The venture, MillerCoors, will generate around $500 million of annual cost savings by the third year after completion of the deal, which is subject to the approval of the U.S. competition authorities, the two groups said on Tuesday.
"We are confident of clearance. We believe this is a pro-competitive transaction," Molson Coors Chief Executive Leo Kiely, who will become chief executive of the venture, told a news briefing after the deal was announced.
The deal brings together the second-largest U.S. brewer with beer brands such as Miller Lite, Miller Genuine Draft and Milwaukee's Best and the third-largest, Molson Coors, which brews Coors Light, Molson Canadian and Molson Dry beers.
Citi analyst Bonnie Herzog said the deal will transform the U.S. beer market into a duopoly, be positive for Molson Coors, and could accelerate Anheuser-Busch's eventual combination with the world's biggest brewer, Belgium-based InBev INTB.BR.
SABMiller chief executive Graham Mackay said the venture would have almost a 30 percent share of the U.S. beer market, adding SABMiller's 19 percent share to Molson Coors' 11 percent, whereas Budweiser-brewer Anheuser-Busch has 50 percent.
The venture's strength's will be its large portfolio of higher-end beers, with Miller Chill, Peroni Nastro Azzurro and Blue Moon Belgian White, as well as its geographic span.
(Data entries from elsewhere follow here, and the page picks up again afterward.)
-- ==== Sys2Proof/Machine/LaneRow.lean ====
section
/-!
DEFINITION. The M slot and the hold loader (chapters 02 and 04): HLOAD, WARM, MDOT, MCLR, MSETW, MRED and MINJ.
-/
namespace Sys2Proof.Machine

/-! ### Elements in hold halves and weight vectors (R55) -/

/-- The format of a code of R40; none for a reserved code. -/
def laneFmt (c : Nat) : Option Fmt := if c ≤ 10 then Fmt.ofCode c else none

/-- `n` bytes of a sparse byte map from offset `o`, as a number. -/
def bytesAt (m : SMap Byte) (o n : Nat) : Nat := leNat (SMap.bytes m o n)

/-- Element `i` as a hold half holds it from offset `o`: FP6 in 8-bit containers, code8 as binary16 (R39, R55). -/
def heldRaw (m : SMap Byte) (o : Nat) (f : Fmt) (i : Nat) : Nat :=
  match f with
  | .f32 | .i32 => bytesAt m (o + 4 * i) 4
  | .f16 | .bf16 | .c8 => bytesAt m (o + 2 * i) 2
  | .e4m3 | .e5m2 | .i8 => bytesAt m (o + i) 1
  | .e3m2 | .e2m3 => bytesAt m (o + i) 1 % 64
  | .e2m1 | .i4 => (bytesAt m (o + i / 2) 1 >>> (4 * (i % 2))) % 16

/-- Element `i` of a weight vector: FP6 packed, code8 already expanded to binary16 (R39, R67, R77). -/
def packedRaw (m : SMap Byte) (f : Fmt) (i : Nat) : Nat :=
  match f with
  | .e3m2 | .e2m3 => (bytesAt m (3 * (i / 4)) 3 >>> (6 * (i % 4))) % 64
  | _ => heldRaw m 0 f i

/-- The value of a lane element: code8 has been expanded, and INT8 counts in units of 2^-6 when its scale is applied
(R72). -/
def laneVal (f : Fmt) (scaled : Bool) (raw : Nat) : Val :=
  match f with
  | .c8 => Fmt.f16.decode raw
  | .i8 => if scaled then (Fmt.i8.decode raw).scale (-6) else Fmt.i8.decode raw
  | _ => f.decode raw

/-- The exponent of a scale byte; none for the NaN scale (R73). -/
def scaleExp (e : Byte) : Option Int := if e = 0xFF then none else some ((e.toNat : Int) - 127)

/-- One element of an operand: its bits, its value, and its block's exponent, 0 when no scale is applied. -/
structure Elem where
  raw : Nat
  val : Val
  exp : Option Int

/-- Element `i` of an operand given by its bits and its scales. -/
def elem (f : Fmt) (scaled : Bool) (raw : Nat → Nat) (scale : Nat → Byte) (i : Nat) : Elem :=
  ⟨raw i, laneVal f scaled (raw i), if scaled then scaleExp (scale (i / 32)) else some 0⟩

/-! ### Terms and entries (R56, R87, R90) -/

/-- The term of a mode (R56). -/
def term (mode : Nat) (f : Fmt) (h w : Elem) : Val :=
  match mode with
  | 0 =>
    match h.exp, w.exp with
    | some a, some b => (h.val.mul w.val).scale (a + b)
    | _, _ => .nan
  | 1 =>
    match h.val.add w.val.neg with
    | .nan => .nan
    | .inf _ => .inf false
    | .fin _ m e => .fin false m e
  | 2 => let d := h.val.add w.val.neg; d.mul d
  | 5 => .fin false (f.bits - popCount f.bits (h.raw ^^^ w.raw)) 0
  | _ => h.val.add w.val
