-- ==== Sys2Proof/Machine/Heads.lean ====
section
/-!
DEFINITION. Descriptors of DMA channels (R230), and what a channel's head waits for (R232).
-/
namespace Sys2Proof.Machine

/-- The clock region of a DMA block: its die network, or its IO die. -/
def dmaRegion (blk : Nat) : Nat := if blk < 8 then 64 + blk else 72 + blk

/-! ### Descriptors (R230) -/

/-- A descriptor's fields. -/
structure Desc where
  ssp   : Nat
  dsp   : Nat
  start : Nat
  ev    : Nat
  sig   : Bool
  sctr  : Nat
  ctab  : Nat
  next  : Nat
  last  : Bool
  saddr : Nat
  daddr : Nat
  len   : Nat
  rows  : Nat
  rep   : Nat
  sstr  : Int
  dstr  : Int
  srstr : Int
  drstr : Int
  score : Nat
  scnt  : Nat
  sq    : Nat
  stab  : Nat
  dcore : Nat
  dcnt  : Nat
  dq    : Nat
  dtab  : Nat
  cstr  : Int
  deriving DecidableEq, Repr

/-- The fields of descriptor bits `v`. -/
def descOf (v : Nat) : Desc :=
  { ssp := fieldN v 3 0, dsp := fieldN v 7 4, start := fieldN v 9 8, ev := fieldN v 16 10, sig := v.testBit 17
    sctr := fieldN v 25 18, ctab := fieldN v 31 26, next := fieldN v 41 32, last := v.testBit 42
    saddr := fieldN v 127 64, daddr := fieldN v 191 128, len := fieldN v 223 192, rows := fieldN v 239 224 + 1
    rep := fieldN v 255 240 + 1, sstr := signedN 32 (fieldN v 287 256), dstr := signedN 32 (fieldN v 319 288)
    srstr := signedN 32 (fieldN v 351 320), drstr := signedN 32 (fieldN v 383 352)
    score := fieldN v 389 384, scnt := fieldN v 395 390 + 1, sq := fieldN v 399 396, stab := fieldN v 405 400
    dcore := fieldN v 411 406, dcnt := fieldN v 417 412 + 1, dq := fieldN v 421 418, dtab := fieldN v 427 422
    cstr := signedN 32 (fieldN v 459 428) }

/-- The head descriptor of channel `ch` of block `blk`. -/
def State.headDesc (s : State) (blk ch : Nat) : Desc :=
  descOf (SMap.get 0 s.descs (1024 * blk + field (s.dmaCh (dmaKey blk ch)).ctl 9 0)).toNat

/-- Physical table of job table `n` of job `j`. -/
def State.jobTableOf (s : State) (j n : Nat) : Nat := (((s.job j).map (·.tables)).bind (fun ts => (ts.drop n).head?)).getD 0

/-- The cores of a descriptor side, as (table, core key): `cnt` logical cores of a job table from `first` on. -/
def State.sideCores (s : State) (j tab first cnt : Nat) : List (Nat × Nat) :=
  let t := s.jobTableOf j tab
  (List.range cnt).filterMap (fun i => (s.physCore t (first + i)).map (fun c => (t, 34 * t + c)))

/-- The queue condition of R232: an inbound side has a FREE entry in every named core, and an outbound side a PEND entry. -/
def State.queueReady (s : State) (j : Nat) (d : Desc) : Bool :=
  (d.dsp != 6 || (s.sideCores j d.dtab d.dcore d.dcnt).all (fun x => decide (0 < (s.qst x.2 d.dq).free))) &&
  (d.ssp != 6 || (s.sideCores j d.stab d.score d.scnt).all (fun x => decide (0 < (s.qst x.2 d.sq).pend) &&
    !(s.table x.1).pend.any (fun p => match p.eff with
      | .request k q _ _ => k == x.2 && q == d.sq
      | _ => false)))

/-- A timer's firing for a channel that waits for it: its start event, or a miss where its queue condition fails. -/
def State.takeFiring (s : State) (blk ch j : Nat) (d : Desc) : State :=
  if s.queueReady j d then s.modDma (dmaKey blk ch) (fun c => { c with evSeen := true })
  else s.modDma (dmaKey blk ch) (fun c => { c with miss := if c.miss = 0xFF then c.miss else c.miss + 1 })

/-- A repetition that has just become the head: a firing of its timer in the same network cycle counts (R232). -/
def State.headEvent (s : State) (blk ch : Nat) : State :=
  let c := s.dmaCh (dmaKey blk ch)
  let d := s.headDesc blk ch
  match c.job with
  | none => s
  | some j =>
    if c.state = 1 ∧ d.start = 1 ∧ SMap.get 0 s.mem.firedNet (32 * blk + d.ev) = s.net (dmaRegion blk) + 1 then s.takeFiring blk ch j d
    else s

end Sys2Proof.Machine
end

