-- ==== Sys2Proof/Machine/Boot.lean ====
section
/-!
DEFINITION. Reset, boot and life cycle (R327, R331 to R348, R369, R381, R385, R386): what ends a power period, the ten boot steps,
life-cycle commands and staging. A boot is one command: it happens at one moment, and device time moves on to the round origin.
-/
namespace Sys2Proof.Machine

/-! ### Power and reset (R327, R341, R381, R385, R386) -/

/-- MGT_TBLn_STAT across a reset: a repair in progress ends with the power period; the self test of the next boot finds the core
again. -/
def endRepairs (m : SMap (BitVec 9)) : SMap (BitVec 9) :=
  (m.map (fun kv => (kv.1, if field kv.2 1 0 = 1 then kv.2 &&& 0x1FC else kv.2))).filter (fun kv => kv.2 != 0)

/-- The device in reset. What outlasts a power period: fuses, the configuration memory, the DIMMs, and the sideband pins whose units
take no part in the reset (R391). -/
def State.enterReset (s : State) (warm : Bool) : State :=
  { State.reset with
    fuses := { s.fuses with tblStat := endRepairs s.fuses.tblStat }
    nor := s.nor, free := s.free, pending := s.pending, mem := { State.reset.mem with ddr := s.mem.ddr }
    pins := { Pins.reset with
      powered := s.pins.powered, inReset := true, warmNext := warm, outside := s.pins.outside
      tapReset := s.pins.tapReset, tapInstr := s.pins.tapInstr, tapData := s.pins.tapData
      boundary := s.pins.boundary, driven := s.pins.driven } }

/-- RESET_RELEASE (R385): the beacon starts at 0. A reset that follows a loss of power is no warm one. -/
def execResetRelease (s : State) : Host.Outcome State Fault Refusal :=
  .next (if s.running then s else
    let warm := s.pins.powered && s.pins.warmNext
    let s := if s.pins.inReset then s else s.enterReset false
    { s with pins := { s.pins with powered := true, inReset := false, warmNext := false, warmBoot := warm } })

/-- NRST (R386): a pulse below 1 µs is ignored, one of 10 µs resets, and one between may do either. -/
def execNrst (lowNs : Nat) (s : State) : Host.Outcome State Fault Refusal :=
  .next (if ¬ s.pins.powered ∨ lowNs < 1000 then s else
    let warm := !s.pins.outside && (!s.pins.inReset || s.pins.warmNext)
    if 10000 ≤ lowNs then s.enterReset warm else
    let r := s.takeFree
    if (Config.freeValue r.1).getLsbD 0 then r.2.enterReset warm else r.2)

/-- The lease is held by half `half`. -/
def State.holds (s : State) (half : Bool) : Bool := s.ready && s.mgt.leaseValid && s.mgt.holder == half

/-- MGT_RESET (R345): a write of RESET_CODE by the half that holds the lease acts as NRST. -/
def execMgtReset (half : Bool) (val : BitVec 32) (s : State) : Host.Outcome State Fault Refusal :=
  .next (if s.holds half ∧ val = 0x52534554 then s.enterReset (!s.pins.outside) else s)

/-- POWER_LOSS (R381): the input leaves 38 to 63 V for 10 µs, or draws more than 80 A for 100 µs. -/
def execPowerLoss (mv ma us : Nat) (s : State) : Host.Outcome State Fault Refusal :=
  .next (if s.pins.powered ∧ (((mv < 38000 ∨ 63000 < mv) ∧ 10 ≤ us) ∨ (80000 < ma ∧ 100 ≤ us)) then
      let s := { s with pins := { s.pins with powered := false } }.enterReset false
      { s with pins := { Pins.reset with powered := false, inReset := true, tapReset := s.pins.tapReset }, mem := { s.mem with ddr := [] } }
    else s)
Miller's stronghold is in the central part of the United States, while Coors' is strong in the West and key parts of the Northeast.
Mackay said the "high" synergies of $500 million from the deal will come from savings made largely in distribution and sales, while there will be no closures among SABMiller's six U.S. breweries and Molson Coors' two in the country. But in order to achieve those savings, the companies will incur costs of $400 million to $450 million over two years.
The companies, which have been talking to each other for around a year, said final agreement for the deal is expected by the end of 2007, while analysts added that regulatory approval is expected about six to nine months after that date.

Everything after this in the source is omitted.